#### THE INPUT

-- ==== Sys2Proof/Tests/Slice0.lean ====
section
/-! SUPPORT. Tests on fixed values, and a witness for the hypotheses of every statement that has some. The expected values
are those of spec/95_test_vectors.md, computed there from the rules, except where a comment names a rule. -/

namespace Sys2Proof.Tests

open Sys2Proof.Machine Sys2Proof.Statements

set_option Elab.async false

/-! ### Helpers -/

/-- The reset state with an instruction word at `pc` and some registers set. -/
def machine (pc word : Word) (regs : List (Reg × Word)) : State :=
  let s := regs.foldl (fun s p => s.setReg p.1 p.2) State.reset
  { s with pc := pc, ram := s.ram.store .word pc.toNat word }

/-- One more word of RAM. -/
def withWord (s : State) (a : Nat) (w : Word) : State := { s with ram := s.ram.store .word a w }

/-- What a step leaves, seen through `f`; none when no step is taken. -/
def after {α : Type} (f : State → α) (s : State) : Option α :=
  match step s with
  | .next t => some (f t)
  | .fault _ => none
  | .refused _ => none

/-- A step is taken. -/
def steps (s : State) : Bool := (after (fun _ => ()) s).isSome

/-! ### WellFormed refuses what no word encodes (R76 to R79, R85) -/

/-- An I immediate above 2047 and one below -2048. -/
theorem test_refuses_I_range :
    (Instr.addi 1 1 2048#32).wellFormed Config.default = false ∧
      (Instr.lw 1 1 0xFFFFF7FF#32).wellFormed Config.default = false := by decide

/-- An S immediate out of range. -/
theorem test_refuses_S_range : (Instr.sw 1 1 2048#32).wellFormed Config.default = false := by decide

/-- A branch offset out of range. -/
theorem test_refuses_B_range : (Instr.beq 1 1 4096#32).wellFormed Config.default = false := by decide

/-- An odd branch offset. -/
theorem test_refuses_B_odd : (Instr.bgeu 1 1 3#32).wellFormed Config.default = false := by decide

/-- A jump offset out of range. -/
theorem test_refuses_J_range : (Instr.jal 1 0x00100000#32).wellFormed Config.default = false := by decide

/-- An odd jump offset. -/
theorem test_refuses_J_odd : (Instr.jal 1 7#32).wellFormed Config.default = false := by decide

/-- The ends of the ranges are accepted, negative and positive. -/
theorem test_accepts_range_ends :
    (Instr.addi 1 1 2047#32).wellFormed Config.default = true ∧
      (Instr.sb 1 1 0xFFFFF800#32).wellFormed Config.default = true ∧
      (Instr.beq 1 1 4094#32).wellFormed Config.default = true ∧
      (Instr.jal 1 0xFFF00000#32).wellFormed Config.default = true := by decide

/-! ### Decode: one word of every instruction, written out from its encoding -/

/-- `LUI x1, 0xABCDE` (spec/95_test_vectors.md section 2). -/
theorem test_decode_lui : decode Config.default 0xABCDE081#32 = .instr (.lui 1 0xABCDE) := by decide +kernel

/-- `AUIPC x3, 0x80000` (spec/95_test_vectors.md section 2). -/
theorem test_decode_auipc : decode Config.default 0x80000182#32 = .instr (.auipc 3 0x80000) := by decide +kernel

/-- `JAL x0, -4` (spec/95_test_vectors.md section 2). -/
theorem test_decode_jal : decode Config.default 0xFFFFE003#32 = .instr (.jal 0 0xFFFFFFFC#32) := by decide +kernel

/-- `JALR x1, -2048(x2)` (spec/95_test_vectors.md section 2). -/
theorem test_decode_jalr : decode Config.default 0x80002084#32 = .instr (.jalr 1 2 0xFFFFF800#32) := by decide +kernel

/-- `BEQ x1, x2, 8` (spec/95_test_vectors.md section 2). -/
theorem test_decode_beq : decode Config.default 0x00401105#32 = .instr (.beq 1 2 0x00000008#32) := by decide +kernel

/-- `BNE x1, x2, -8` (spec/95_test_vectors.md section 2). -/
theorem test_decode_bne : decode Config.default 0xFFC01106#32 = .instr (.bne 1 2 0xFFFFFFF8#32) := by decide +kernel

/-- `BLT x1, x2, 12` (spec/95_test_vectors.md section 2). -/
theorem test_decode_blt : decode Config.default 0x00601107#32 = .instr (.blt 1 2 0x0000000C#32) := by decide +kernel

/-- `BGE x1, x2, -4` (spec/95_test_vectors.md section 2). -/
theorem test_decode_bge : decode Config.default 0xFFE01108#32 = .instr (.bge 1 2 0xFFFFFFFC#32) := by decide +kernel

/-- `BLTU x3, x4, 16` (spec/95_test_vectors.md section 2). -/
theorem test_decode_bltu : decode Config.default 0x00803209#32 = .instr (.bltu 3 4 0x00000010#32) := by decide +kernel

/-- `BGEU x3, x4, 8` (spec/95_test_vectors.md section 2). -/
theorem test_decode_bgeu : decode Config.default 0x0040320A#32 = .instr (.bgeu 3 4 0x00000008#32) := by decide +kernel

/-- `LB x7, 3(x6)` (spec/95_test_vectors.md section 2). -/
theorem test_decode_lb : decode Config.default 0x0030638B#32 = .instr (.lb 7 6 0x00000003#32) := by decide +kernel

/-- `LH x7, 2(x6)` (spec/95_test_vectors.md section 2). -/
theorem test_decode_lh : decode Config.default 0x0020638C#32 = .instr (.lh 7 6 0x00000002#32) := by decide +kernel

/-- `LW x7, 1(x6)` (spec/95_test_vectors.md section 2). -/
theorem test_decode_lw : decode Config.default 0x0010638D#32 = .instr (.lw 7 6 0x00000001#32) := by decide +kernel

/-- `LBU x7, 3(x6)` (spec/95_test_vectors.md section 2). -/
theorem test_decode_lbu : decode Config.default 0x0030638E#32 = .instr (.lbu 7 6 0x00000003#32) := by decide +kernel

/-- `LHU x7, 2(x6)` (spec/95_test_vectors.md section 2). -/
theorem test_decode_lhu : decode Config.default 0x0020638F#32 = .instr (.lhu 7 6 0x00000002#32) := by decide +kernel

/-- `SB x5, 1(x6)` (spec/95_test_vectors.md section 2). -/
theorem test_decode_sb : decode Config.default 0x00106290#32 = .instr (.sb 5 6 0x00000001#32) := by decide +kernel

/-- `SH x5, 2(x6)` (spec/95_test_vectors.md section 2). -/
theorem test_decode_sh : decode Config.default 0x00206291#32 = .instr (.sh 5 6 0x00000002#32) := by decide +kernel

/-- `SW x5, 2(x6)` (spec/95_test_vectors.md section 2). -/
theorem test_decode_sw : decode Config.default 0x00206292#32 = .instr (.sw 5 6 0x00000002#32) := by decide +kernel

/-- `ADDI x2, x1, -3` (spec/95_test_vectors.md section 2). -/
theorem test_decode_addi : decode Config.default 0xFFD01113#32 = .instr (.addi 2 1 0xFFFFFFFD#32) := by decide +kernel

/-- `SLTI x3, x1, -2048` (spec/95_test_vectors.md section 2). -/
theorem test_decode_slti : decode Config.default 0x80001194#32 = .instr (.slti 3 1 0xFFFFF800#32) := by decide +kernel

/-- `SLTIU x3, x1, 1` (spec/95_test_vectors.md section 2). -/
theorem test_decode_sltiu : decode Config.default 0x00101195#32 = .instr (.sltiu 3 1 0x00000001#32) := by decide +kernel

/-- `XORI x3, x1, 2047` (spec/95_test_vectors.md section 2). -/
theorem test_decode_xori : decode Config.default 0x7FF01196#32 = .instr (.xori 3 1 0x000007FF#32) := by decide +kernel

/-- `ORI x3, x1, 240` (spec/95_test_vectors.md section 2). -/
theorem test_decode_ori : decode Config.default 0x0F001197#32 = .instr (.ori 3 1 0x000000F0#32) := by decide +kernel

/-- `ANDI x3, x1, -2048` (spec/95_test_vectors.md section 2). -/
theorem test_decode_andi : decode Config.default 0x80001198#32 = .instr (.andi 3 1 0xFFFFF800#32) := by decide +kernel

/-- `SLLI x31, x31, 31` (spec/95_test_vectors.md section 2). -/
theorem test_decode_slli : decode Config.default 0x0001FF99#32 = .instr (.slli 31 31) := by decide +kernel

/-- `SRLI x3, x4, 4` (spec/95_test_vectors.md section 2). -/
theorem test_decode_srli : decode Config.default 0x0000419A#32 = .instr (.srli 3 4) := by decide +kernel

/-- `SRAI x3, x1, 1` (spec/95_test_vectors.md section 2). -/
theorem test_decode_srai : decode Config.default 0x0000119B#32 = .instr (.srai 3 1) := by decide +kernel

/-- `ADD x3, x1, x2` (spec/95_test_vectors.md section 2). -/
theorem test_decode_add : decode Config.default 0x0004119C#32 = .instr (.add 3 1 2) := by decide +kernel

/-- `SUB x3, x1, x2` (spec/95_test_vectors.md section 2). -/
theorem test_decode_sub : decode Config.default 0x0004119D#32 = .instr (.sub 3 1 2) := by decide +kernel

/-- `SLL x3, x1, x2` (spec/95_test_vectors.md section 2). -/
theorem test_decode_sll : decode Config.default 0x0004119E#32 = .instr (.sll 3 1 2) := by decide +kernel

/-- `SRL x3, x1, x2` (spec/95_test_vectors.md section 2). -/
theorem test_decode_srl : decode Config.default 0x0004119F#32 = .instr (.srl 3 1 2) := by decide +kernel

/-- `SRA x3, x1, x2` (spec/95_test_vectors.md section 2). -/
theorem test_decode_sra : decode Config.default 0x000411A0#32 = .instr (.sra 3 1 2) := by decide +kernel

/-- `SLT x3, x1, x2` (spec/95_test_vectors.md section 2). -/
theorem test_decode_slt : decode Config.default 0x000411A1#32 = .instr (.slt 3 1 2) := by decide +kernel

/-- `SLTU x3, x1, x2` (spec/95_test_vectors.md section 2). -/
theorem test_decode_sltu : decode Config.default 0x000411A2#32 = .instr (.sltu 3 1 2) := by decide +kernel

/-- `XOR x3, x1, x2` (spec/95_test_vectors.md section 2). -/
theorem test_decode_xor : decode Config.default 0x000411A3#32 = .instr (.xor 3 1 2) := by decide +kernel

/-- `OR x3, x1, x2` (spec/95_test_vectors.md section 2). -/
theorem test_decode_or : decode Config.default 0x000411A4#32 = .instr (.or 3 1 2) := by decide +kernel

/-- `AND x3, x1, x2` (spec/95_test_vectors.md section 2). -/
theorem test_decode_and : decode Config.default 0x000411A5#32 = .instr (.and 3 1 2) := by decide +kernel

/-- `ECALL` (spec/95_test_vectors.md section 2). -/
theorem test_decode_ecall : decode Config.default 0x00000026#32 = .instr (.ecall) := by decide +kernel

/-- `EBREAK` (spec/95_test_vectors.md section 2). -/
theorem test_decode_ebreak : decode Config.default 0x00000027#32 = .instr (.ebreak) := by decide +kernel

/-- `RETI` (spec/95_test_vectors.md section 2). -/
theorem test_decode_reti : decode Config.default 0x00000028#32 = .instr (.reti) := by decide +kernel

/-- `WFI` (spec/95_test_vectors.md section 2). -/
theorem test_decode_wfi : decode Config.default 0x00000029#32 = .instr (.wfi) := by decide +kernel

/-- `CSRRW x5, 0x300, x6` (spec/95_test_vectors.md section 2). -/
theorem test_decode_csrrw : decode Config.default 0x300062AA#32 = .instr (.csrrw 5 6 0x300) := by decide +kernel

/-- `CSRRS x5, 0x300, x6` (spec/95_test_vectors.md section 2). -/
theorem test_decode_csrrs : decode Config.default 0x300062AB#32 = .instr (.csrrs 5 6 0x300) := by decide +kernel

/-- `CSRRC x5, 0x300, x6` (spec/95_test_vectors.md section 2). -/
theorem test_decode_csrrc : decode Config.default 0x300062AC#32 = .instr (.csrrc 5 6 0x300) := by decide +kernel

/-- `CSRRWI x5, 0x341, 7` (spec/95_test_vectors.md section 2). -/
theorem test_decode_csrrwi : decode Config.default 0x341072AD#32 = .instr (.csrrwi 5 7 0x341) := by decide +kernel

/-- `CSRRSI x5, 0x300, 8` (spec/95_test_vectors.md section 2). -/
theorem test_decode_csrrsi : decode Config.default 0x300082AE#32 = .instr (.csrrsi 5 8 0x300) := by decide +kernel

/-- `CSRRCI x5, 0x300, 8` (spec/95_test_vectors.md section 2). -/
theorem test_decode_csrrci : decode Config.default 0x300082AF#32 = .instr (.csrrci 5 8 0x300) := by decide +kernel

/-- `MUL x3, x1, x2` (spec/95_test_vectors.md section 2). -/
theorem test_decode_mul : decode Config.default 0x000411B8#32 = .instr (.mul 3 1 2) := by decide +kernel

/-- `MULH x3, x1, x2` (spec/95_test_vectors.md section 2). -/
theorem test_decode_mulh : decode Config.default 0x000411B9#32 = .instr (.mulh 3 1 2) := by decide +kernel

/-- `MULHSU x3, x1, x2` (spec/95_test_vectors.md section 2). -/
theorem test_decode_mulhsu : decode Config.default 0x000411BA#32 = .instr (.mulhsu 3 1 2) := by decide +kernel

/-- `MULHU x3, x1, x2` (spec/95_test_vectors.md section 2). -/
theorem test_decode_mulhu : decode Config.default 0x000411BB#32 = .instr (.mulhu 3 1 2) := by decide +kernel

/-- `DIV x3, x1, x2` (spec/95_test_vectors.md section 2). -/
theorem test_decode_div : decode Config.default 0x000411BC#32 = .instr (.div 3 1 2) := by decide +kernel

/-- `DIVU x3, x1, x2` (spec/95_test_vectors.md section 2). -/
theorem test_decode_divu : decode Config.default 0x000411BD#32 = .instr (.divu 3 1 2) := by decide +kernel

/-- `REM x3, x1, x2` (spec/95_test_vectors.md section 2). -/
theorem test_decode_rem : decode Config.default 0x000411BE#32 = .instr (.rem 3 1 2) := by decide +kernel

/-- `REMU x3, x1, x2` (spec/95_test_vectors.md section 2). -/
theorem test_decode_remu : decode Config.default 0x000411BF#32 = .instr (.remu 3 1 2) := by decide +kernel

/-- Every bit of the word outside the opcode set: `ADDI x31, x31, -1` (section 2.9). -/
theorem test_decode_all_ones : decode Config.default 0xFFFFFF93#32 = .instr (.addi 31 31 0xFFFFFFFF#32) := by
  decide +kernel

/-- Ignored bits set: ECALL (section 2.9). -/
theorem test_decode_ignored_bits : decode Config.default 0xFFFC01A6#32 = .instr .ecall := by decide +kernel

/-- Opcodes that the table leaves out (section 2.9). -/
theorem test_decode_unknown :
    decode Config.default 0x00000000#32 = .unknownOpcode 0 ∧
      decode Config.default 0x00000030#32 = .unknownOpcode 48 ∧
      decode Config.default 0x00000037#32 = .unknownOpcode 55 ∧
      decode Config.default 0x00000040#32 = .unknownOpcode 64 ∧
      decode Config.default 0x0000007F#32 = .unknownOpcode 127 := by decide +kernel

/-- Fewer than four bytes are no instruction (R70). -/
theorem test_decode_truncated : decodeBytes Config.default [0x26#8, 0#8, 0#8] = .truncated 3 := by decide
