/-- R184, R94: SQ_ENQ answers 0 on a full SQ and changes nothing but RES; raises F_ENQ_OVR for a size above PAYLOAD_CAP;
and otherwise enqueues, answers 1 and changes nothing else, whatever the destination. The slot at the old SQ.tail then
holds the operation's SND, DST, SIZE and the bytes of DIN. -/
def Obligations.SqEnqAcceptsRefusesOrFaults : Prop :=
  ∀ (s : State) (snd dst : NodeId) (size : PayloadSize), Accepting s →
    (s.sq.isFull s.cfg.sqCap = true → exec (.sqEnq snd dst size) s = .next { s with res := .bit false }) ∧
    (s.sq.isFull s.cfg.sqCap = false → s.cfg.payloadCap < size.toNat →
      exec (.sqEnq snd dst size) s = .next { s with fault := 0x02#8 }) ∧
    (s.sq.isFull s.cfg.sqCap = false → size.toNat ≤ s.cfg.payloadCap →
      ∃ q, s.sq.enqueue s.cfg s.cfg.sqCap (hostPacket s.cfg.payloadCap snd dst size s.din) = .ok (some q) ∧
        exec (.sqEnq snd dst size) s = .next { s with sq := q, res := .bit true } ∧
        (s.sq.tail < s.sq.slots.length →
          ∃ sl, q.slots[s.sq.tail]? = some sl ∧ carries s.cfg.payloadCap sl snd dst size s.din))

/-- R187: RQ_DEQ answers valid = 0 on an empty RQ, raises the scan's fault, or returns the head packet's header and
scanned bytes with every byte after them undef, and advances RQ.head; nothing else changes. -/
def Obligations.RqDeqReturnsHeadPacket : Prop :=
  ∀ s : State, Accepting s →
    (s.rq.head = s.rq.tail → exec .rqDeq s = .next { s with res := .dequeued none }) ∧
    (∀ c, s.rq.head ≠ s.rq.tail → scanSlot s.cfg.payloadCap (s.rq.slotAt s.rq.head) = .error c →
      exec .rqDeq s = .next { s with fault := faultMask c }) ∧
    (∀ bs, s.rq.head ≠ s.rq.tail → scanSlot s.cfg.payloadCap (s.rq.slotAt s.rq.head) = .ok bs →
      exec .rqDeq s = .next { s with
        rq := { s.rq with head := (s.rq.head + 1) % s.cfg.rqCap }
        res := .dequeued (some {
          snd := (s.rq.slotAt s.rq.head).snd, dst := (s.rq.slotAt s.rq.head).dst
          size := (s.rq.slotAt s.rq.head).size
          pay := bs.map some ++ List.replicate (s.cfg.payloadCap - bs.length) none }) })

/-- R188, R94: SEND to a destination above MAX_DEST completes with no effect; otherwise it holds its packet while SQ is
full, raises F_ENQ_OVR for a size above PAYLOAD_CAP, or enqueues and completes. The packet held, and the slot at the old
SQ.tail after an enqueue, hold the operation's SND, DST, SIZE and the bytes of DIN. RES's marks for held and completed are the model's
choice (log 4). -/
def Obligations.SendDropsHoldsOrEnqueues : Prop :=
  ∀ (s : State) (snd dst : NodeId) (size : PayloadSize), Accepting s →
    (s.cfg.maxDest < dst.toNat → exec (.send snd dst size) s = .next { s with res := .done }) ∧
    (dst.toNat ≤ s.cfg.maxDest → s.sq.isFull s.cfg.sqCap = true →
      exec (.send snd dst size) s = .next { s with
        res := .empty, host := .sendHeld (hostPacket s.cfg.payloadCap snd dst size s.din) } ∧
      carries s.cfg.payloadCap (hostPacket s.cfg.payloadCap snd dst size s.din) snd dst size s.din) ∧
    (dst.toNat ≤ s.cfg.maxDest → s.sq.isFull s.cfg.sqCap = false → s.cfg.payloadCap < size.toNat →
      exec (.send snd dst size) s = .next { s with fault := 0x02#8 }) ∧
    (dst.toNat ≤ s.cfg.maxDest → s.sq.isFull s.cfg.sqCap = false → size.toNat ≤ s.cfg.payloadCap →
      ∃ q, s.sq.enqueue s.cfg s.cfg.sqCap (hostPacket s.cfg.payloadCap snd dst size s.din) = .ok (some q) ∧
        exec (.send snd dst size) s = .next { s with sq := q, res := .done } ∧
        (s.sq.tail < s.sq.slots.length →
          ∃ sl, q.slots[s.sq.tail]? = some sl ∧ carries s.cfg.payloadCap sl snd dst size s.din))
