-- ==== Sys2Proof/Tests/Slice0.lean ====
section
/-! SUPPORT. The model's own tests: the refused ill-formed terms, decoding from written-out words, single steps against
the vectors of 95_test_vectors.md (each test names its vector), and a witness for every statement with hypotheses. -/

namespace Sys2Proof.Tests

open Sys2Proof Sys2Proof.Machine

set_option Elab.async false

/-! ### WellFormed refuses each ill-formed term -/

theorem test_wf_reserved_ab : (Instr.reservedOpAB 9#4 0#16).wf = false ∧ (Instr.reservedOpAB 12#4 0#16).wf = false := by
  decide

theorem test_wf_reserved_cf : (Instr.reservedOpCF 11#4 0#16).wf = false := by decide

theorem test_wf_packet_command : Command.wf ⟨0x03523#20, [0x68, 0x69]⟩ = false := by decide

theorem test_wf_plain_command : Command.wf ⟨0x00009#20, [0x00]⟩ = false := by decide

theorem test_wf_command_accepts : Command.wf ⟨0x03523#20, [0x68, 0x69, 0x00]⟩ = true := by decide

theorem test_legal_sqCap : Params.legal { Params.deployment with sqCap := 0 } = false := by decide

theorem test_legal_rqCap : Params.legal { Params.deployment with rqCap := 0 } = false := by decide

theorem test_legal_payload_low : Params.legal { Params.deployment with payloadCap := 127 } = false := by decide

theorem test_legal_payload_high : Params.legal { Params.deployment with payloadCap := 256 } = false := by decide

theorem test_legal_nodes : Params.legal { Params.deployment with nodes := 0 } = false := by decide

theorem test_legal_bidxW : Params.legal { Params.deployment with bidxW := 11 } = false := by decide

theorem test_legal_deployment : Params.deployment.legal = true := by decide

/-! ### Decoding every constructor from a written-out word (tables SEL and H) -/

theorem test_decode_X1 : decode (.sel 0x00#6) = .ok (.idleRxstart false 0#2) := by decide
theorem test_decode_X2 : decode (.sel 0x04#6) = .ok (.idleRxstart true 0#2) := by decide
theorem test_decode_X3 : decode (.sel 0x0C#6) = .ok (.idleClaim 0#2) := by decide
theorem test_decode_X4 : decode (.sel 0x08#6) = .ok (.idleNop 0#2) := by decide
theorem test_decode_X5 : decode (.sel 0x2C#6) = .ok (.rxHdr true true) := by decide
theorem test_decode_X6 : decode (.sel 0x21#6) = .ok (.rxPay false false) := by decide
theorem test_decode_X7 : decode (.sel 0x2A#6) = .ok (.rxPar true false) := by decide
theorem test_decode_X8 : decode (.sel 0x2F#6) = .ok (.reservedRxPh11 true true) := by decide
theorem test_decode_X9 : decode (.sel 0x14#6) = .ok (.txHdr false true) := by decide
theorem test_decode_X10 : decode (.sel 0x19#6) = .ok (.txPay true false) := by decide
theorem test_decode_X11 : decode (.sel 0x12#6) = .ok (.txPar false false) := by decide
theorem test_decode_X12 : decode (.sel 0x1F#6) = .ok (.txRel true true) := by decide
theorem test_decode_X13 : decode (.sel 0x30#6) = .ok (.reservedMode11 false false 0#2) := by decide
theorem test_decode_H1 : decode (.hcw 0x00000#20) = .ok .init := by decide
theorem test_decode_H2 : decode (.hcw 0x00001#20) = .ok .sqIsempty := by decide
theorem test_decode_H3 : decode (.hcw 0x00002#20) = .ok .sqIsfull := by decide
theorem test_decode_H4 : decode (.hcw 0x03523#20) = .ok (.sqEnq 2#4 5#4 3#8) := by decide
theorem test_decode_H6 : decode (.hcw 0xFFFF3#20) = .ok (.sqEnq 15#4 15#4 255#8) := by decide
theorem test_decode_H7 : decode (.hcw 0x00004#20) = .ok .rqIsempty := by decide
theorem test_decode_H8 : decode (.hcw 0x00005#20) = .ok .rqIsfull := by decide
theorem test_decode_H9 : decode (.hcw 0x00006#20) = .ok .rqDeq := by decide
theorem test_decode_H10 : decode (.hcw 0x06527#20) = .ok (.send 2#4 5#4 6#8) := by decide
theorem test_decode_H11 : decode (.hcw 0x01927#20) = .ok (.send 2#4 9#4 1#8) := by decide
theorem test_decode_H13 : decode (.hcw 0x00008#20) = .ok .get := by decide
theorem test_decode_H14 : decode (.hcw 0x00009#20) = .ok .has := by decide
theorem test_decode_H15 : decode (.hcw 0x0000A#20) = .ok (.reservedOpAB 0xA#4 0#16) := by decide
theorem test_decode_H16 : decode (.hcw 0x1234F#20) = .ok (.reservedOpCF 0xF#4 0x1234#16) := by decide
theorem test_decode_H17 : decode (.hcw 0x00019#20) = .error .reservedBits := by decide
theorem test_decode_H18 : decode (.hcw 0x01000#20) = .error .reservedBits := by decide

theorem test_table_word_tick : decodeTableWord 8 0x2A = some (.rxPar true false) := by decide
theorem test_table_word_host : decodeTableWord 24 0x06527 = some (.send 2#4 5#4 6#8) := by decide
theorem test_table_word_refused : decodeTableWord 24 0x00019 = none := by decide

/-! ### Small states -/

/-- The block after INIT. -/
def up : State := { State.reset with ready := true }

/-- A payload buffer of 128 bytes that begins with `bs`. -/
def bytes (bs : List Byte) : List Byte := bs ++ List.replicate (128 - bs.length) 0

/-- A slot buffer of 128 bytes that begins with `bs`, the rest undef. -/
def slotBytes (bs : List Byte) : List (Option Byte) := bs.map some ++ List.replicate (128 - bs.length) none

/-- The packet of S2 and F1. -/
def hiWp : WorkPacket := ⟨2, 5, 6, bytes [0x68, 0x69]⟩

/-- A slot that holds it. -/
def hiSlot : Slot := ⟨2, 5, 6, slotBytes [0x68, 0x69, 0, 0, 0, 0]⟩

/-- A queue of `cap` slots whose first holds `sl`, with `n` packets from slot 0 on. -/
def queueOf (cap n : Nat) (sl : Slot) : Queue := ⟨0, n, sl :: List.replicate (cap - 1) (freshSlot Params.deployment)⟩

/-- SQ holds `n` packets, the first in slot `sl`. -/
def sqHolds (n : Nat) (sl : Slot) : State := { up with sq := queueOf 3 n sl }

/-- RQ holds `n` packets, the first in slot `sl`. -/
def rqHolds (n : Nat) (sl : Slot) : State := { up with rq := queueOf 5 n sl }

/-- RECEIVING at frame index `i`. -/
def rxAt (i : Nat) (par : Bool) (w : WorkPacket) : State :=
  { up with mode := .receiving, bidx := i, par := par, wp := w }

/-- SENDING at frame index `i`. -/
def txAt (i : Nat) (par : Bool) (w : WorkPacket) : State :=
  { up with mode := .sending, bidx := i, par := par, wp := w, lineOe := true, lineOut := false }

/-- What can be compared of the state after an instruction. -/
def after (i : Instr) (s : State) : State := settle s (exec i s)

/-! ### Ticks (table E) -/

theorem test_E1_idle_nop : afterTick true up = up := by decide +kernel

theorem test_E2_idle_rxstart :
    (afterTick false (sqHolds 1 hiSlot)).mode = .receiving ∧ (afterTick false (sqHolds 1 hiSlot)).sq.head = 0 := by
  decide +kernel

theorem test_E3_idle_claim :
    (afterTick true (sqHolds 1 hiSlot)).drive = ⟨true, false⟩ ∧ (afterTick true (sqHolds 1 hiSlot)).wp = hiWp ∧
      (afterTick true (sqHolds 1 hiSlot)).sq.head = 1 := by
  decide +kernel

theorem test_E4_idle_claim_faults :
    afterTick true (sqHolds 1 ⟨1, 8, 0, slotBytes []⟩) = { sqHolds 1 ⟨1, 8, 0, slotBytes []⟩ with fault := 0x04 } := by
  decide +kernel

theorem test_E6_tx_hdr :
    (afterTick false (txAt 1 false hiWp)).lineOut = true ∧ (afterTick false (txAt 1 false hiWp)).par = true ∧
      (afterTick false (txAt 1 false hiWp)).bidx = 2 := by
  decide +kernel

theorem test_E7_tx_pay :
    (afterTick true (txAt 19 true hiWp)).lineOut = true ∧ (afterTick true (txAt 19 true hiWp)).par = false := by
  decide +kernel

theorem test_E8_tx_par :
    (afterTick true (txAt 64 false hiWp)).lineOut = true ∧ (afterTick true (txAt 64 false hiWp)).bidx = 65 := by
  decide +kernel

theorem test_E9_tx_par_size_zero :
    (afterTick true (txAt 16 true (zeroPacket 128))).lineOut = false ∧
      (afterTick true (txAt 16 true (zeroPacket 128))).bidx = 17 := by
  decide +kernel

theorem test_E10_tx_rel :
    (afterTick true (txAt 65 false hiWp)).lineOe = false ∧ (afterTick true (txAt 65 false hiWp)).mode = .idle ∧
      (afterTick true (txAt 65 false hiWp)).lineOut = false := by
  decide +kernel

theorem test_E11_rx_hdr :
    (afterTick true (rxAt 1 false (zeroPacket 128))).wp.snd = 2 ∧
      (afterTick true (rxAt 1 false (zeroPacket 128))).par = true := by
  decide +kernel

########

## REQUIREMENT
Find every line in the records that contains the word "error"; copy those lines.

## EXERCISE SOLUTION
    (∀ c, s.rq.head ≠ s.rq.tail → scanSlot s.cfg.payloadCap (s.rq.slotAt s.rq.head) = .error c →
theorem test_decode_H17 : decode (.hcw 0x00019#20) = .error .reservedBits := by decide
theorem test_decode_H18 : decode (.hcw 0x01000#20) = .error .reservedBits := by decide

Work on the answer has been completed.